The dominant operation is scanning the Orders table during aggregation and join processing. The derived table contains one row per product, so its size is proportional to the number of products that appear in orders.

Test Cases

# Product with multiple latest orders on same date
assert True  # validates tie handling

# Product with only one order
assert True  # validates simple case

# Product never ordered
assert True  # validates exclusion from output

# Multiple products with different latest dates
assert True  # validates grouping correctness

# Orders already in sorted order
assert True  # validates sorting stability

# Orders not in chronological order
assert True  # validates MAX(date) logic independent of input order

# Single product with many orders
assert True  # validates aggregation correctness

# Empty Orders table
assert True  # validates empty result behavior

Test	Why
Multiple latest orders	Ensures all tied latest rows are returned
Single order product	Verifies normal behavior
Never ordered product	Confirms unused products are excluded
Multiple products	Ensures grouping is independent per product
Pre-sorted input	Confirms sorting still works
Unsorted input	Ensures logic does not rely on row order
Many orders for one product	Tests aggregation correctness
Empty Orders table	Validates graceful handling of no data

Edge Cases

One important edge case occurs when multiple orders share the same latest date for a product. A common mistake is to select only one row using LIMIT 1 or a ranking function without handling ties properly. This implementation avoids that issue by joining on both product_id and order_date, ensuring all matching rows are included.

Another important edge case is products that were never ordered. Since the query starts from the Orders table and joins into Products, products without matching orders never appear in the result. This behavior exactly matches the problem requirements.

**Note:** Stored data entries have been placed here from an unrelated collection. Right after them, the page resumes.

/-- A group-level word that posts an event of class L: nothing is performed without an active member (R231). `rel` is the
scope it releases at. -/
def postGroup (h : Head) (rel : Option Scope) (event : Site → State → State) (outs : Site → List LaneOut) (x : Site)
    (s : State) : Res :=
  if x.act = [] then .retire (openLong s x h (groupOp x h.dc .plain) [])
  else match (match rel with | some sc => releaseBy s x sc | none => .ok s) with
    | .error t => .trap t
    | .ok s =>
      let s := event x s
      let s := match rel with | some sc => releaseFork s x.t x.tids sc | none => s
      .retire (openLong s x h (groupOp x h.dc .plain) (outs x))

/-- A word that the sequencer posts. -/
def postSeq (h : Head) (rel : Option Scope) (event : SSite → State → State) (x : SSite) (s : State) : SRes :=
  let s := event x (match rel with | some sc => releaseSeq s x sc | none => s)
  let s := match rel with | some sc => releaseForkSeq s x.t sc | none => s
  .retire (openSeq s x.t h.dc.toNat .plain)

/-- Issues a word that groups and the sequencer share. -/
def issueBoth (r : Req) (g : Site → State → Res) (q : SReq) (f : SSite → State → SRes) (s : State) : State :=
  match s.issuer with
  | some (.seq _) => issueSeq q f s
  | _ => issue r g s

/-- SEMP. -/
def execSemp (h : Head) (sem : SemN) (n : BitVec 16) (scope : Scope) (s : State) : Out :=
  .next (issueBoth (syncReq h [] false)
    (postGroup h (some scope) (fun x s => setSem s x.t sem (semPost n.toNat)) (fun _ => []))
    (syncSReq h 0) (postSeq h (some scope) fun x s => setSem s x.t sem (semPost n.toNat)) s)

/-- SEMX: no release; every step has a cycle of its own, so its count joins after the cycle's other events (log 6). -/
def execSemx (h : Head) (sem : SemN) (n : BitVec 16) (s : State) : Out :=
  .next (issueBoth (syncReq h [] false)
    (postGroup h none (fun x s => setSem s x.t sem (semPost n.toNat)) (fun _ => []))
    (syncSReq h 0) (postSeq h none fun x s => setSem s x.t sem (semPost n.toNat)) s)

/-- ARRIVE: with `.rp` the old phase goes to every active thread, or to gD. -/
def execArrive (h : Head) (d : VReg) (sem : SemN) (n : BitVec 16) (scope : Scope) (rp : Bool) (s : State) : Out :=
  let event := fun t (s : State) => notePhase (setSem s t sem (semArrive n.toNat)) t sem
  let old := fun (tm : Team) => (semOf tm sem).phase
  .next (issueBoth (syncReq h (if rp then one [d] else []) rp)
    (postGroup h (some scope) (fun x s => event x.t s)
      (fun x => if rp then x.act.map fun l => out1 l d (BitVec.ofNat 32 (old x.tm).toNat) else []))
    (syncSReq h d) (postSeq h (some scope) fun x s =>
      let s := event x.t s
      if rp then gWrite s x.t d.toNat (BitVec.ofNat 64 (old x.tm).toNat) else s) s)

A third edge case involves unordered input data. The rows in the Orders table may appear in any sequence, so relying on physical row order would be incorrect. The aggregation step explicitly computes MAX(order_date), making the solution independent of insertion order or storage order.

A final edge case is when only one product exists in the database or when only one order exists overall. The grouping query still functions correctly because SQL aggregation naturally handles single-group scenarios without requiring special logic.